Data provided ->
((

/-! ### Command Encoder (45_command_encoder.md, 20_memory.md) -/

/-- R220, R221, R41: with `cs_en`, which is what a caller gets who does not say, the output is the body and its
checksum, without it the body, handed whole to `WR` with the delivery mode (the `ack` bit: D27, log entry 21); the
outcome is `Written` (R13). -/
def Obligations.TxbodyWritesOneRecord : Prop :=
  ∀ (s : State) (b : Bytes) (ack : Bool),
    (admits s.params (b.length + 1) = true →
      exec (.txbody b true ack) s = .next { s with wr := s.wr ++ [⟨b ++ [sum8 b], ack⟩] } ∧
      exec (portInstr (txDefault b ack)) s = .next { s with wr := s.wr ++ [⟨b ++ [sum8 b], ack⟩] } ∧
      opOutcome (.tx b true ack) s = some .written ∧ opOutcome (txDefault b ack) s = some .written) ∧
    (admits s.params b.length = true →
      exec (.txbody b false ack) s = .next { s with wr := s.wr ++ [⟨b, ack⟩] } ∧
      opOutcome (.tx b false ack) s = some .written) ∧
    encodeWriteDefault b = b ++ [sum8 b]

/-- R52, R222: a `TXBODY` may be moved earlier or later across any other port operation without changing the final
state, any stream included. -/
def Obligations.TxbodyCommutesWithOtherPorts : Prop :=
  ∀ (s s1 s2 : State) (tr : Trans) (b : Bytes) (csEn ack : Bool),
    (∀ (b' : Bytes) (csEn' ack' : Bool), tr ≠ .tx b' csEn' ack') →
    (exec (portInstr tr) s = .next s1 → exec (.txbody b csEn ack) s1 = .next s2 →
      ∃ s3 : State, exec (.txbody b csEn ack) s = .next s3 ∧ exec (portInstr tr) s3 = .next s2) ∧
    (exec (.txbody b csEn ack) s = .next s1 → exec (portInstr tr) s1 = .next s2 →
      ∃ s3 : State, exec (portInstr tr) s = .next s3 ∧ exec (.txbody b csEn ack) s3 = .next s2)

/-- R224: a written frame presented back to `RX` decodes or is ignored as its key says, and is too short when the body
had fewer than two bytes. -/
def Obligations.WrittenFrameLoopsBack : Prop :=
  ∀ (s : State) (b : Bytes) (ack : Bool) (ch : Channel), admits s.params (b.length + 1) = true →
    ∃ (s' : State) (out : Bytes),
      exec (.txbody b true ack) s = .next s' ∧ s'.wr = s.wr ++ [⟨out, ack⟩] ∧
      (b.length < 2 → opOutcome (.rx ch out) s' = some .lengthError) ∧
      ∀ (c sc : Byte) (p : Bytes), b = c :: sc :: p →
        opOutcome (.rx ch out) s' =
          some (match lookup ⟨c, sc, b.length + 1⟩ ch s.active with
            | some k => .decoded k
            | none => .ignored)

/-! ### The machine -/

/-- R27, R30, R248: a step runs the next transaction of the trace with the index advanced by 1, and for a frame that
decodes it runs the decoded instruction; without a transaction the engine is idle (log entry 3). -/
def Obligations.StepRunsPresentedOperation : Prop :=
  ∀ s : State,
    (s.input = [] → step s = .next s) ∧
    (∀ (tr : Trans) (rest : List Trans), s.input = tr :: rest →
      step s = exec (portInstr tr) { s with input := rest, opIndex := s.opIndex + 1 }) ∧
    ∀ (ch : Channel) (f : Bytes) (rest : List Trans) (i : Instr), s.input = .rx ch f :: rest →
      admits s.params f.length = true → decode ch s.active f = .ok i →
      step s = exec i { s with input := rest, opIndex := s.opIndex + 1 }

/-- R60, R67: for every well-formed frame kind with every operand at every value, decoding its encoding gives it back,
on a channel its row admits and with its table active. -/
def Obligations.DecodeOfEncodeIsIdentity : Prop :=
  ∀ (i : Instr) (k : Kind) (ch : Channel) (v : Variant), i.wf = true → kindOf i = some k →
    (k = .batt → ch = .notify) → (variantOf k = none ∨ variantOf k = some v) →
    ∃ f : Bytes, encode i = some f ∧ decode ch v f = .ok i

/-- R60, R67: whatever decodes is a well-formed frame kind whose encoding is that very frame, so no bit is dropped. -/
def Obligations.EncodeOfDecodeIsIdentity : Prop :=
  ∀ (f : Bytes) (ch : Channel) (v : Variant) (i : Instr), decode ch v f = .ok i →
    i.wf = true ∧ (kindOf i).isSome = true ∧ encode i = some f

/-- 95_test_vectors.md: frames written out in the spec decode to the instruction they stand for. -/
def Obligations.SpecFramesDecodeAsWritten : Prop :=
  decode .indicate .none
      [0x00, 0x02, 0x02, 0x2A, 0x00, 0x00, 0x00, 0x01, 0x02, 0x03, 0x00, 0x00, 0x00, 0x00, 0x32, 0x66] =
    .ok (.id 0x02 ⟨0x2A, 0x00, 0x00, 0x00⟩ ⟨0x01, 0x02, 0x03⟩ [0x00, 0x00, 0x00, 0x00] 0x32) ∧
  decode .notify .none [0x00, 0x00, 0x50, 0x50] = .ok (.batt 0x50) ∧
  decode .notify .none [0x00, 0x00, 0x50, 0x51] = .error .checksumError ∧
  decode .notify .none [0xFF, 0x00, 0x00, 0xFF] = .error .unrecognised ∧
  decode .notify .tempHumid [0x01, 0x00, 0x09, 0x01, 0xCE, 0xFF, 0xFF, 0xFF, 0xD6] =
    .ok (.temphumid 0x09 0x01 ⟨0xCE, 0xFF⟩ ⟨0xFF, 0xFF⟩) ∧
  decode .notify .gpio [0x01, 0x03, 0x06, 0x02, 0xFF, 0x01, 0x0C] = .ok (.anain 0x06 0x02 0xFF 0x01)

/-- The invariant: legal parameters, event values in their ranges, error records that the engine can raise, writes
within `MAXLEN`. Every step keeps it, from every state that has it. -/
def Obligations.StepKeepsInvariant : Prop :=
  ∀ s s' : State, Inv s → step s = .next s' → Inv s'

/-- R30, R32: a step never changes the parameters, only appends to the streams, and takes at most one transaction. -/
def Obligations.StepOnlyAppendsAndKeepsParams : Prop :=
  ∀ s s' : State, step s = .next s' →
    s'.params = s.params ∧ s.ev <+: s'.ev ∧ s.er <+: s'.er ∧ s.wr <+: s'.wr ∧ s'.ur = s.ur ∧
    s'.input = s.input.tail ∧ s'.opIndex = s.opIndex + min s.input.length 1

/-- R235, R274: nothing stops the engine but a transaction outside the length contract. -/
def Obligations.OnlyOverLengthStops : Prop :=
  ∀ s : State,
    (∃ s' : State, step s = .next s') ∨
    (step s = .refused .overLength ∧
      ∃ (tr : Trans) (rest : List Trans), s.input = tr :: rest ∧ inContract s.params tr = false)

/-- R243, R274: a run whose trace keeps the length contract never stops, whatever errors occur in it, and consumes the
trace in order. -/
def Obligations.RunInContractNeverStops : Prop :=
  ∀ (n : Nat) (s : State), TraceInContract s →
    ∃ s' : State, Host.Core.run core n s = .next s' ∧ s'.input = s.input.drop n ∧ s'.params = s.params

/-- R263: in a run from a null session without disconnect or reset, no variant event comes before the detection
signal, and the signal is emitted exactly once, when the session is identified, immediately after a battery level. -/
def Obligations.DetectionFiresOncePerConnection : Prop :=
  ∀ (n : Nat) (s s' : State), s.btype = none → (∀ tr ∈ s.input.take n, clearsSession tr = false) →
    Host.Core.run core n s = .next s' →
    (s'.btype = none ∧ ∃ es : List Event, s'.ev = s.ev ++ es ∧
      ∀ e ∈ es, e.isDetection = false ∧ e.fromVariant = false) ∨
    ∃ (t : Byte) (level : Nat) (pre post : List Event), s'.btype = some t ∧
      s'.ev = s.ev ++ pre ++ [.batteryLevel level, .blockTypeDetected t] ++ post ∧
      (∀ e ∈ pre, e.isDetection = false ∧ e.fromVariant = false) ∧ ∀ e ∈ post, e.isDetection = false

))

Exercise aim -> Reproduce, character for character, only the lines of the preceding data that start at the line with "def Obligations.EncodeOfDecodeIsIdentity : Prop" and end at the line with "(step s = .refused .overLength ∧", both included.

Solution ->
def Obligations.EncodeOfDecodeIsIdentity : Prop :=
  ∀ (f : Bytes) (ch : Channel) (v : Variant) (i : Instr), decode ch v f = .ok i →
    i.wf = true ∧ (kindOf i).isSome = true ∧ encode i = some f

/-- 95_test_vectors.md: frames written out in the spec decode to the instruction they stand for. -/
def Obligations.SpecFramesDecodeAsWritten : Prop :=
  decode .indicate .none
      [0x00, 0x02, 0x02, 0x2A, 0x00, 0x00, 0x00, 0x01, 0x02, 0x03, 0x00, 0x00, 0x00, 0x00, 0x32, 0x66] =
    .ok (.id 0x02 ⟨0x2A, 0x00, 0x00, 0x00⟩ ⟨0x01, 0x02, 0x03⟩ [0x00, 0x00, 0x00, 0x00] 0x32) ∧
  decode .notify .none [0x00, 0x00, 0x50, 0x50] = .ok (.batt 0x50) ∧
  decode .notify .none [0x00, 0x00, 0x50, 0x51] = .error .checksumError ∧
  decode .notify .none [0xFF, 0x00, 0x00, 0xFF] = .error .unrecognised ∧
  decode .notify .tempHumid [0x01, 0x00, 0x09, 0x01, 0xCE, 0xFF, 0xFF, 0xFF, 0xD6] =
    .ok (.temphumid 0x09 0x01 ⟨0xCE, 0xFF⟩ ⟨0xFF, 0xFF⟩) ∧
  decode .notify .gpio [0x01, 0x03, 0x06, 0x02, 0xFF, 0x01, 0x0C] = .ok (.anain 0x06 0x02 0xFF 0x01)

/-- The invariant: legal parameters, event values in their ranges, error records that the engine can raise, writes
within `MAXLEN`. Every step keeps it, from every state that has it. -/
def Obligations.StepKeepsInvariant : Prop :=
  ∀ s s' : State, Inv s → step s = .next s' → Inv s'

/-- R30, R32: a step never changes the parameters, only appends to the streams, and takes at most one transaction. -/
def Obligations.StepOnlyAppendsAndKeepsParams : Prop :=
  ∀ s s' : State, step s = .next s' →
    s'.params = s.params ∧ s.ev <+: s'.ev ∧ s.er <+: s'.er ∧ s.wr <+: s'.wr ∧ s'.ur = s.ur ∧
    s'.input = s.input.tail ∧ s'.opIndex = s.opIndex + min s.input.length 1

/-- R235, R274: nothing stops the engine but a transaction outside the length contract. -/
def Obligations.OnlyOverLengthStops : Prop :=
  ∀ s : State,
    (∃ s' : State, step s = .next s') ∨
    (step s = .refused .overLength ∧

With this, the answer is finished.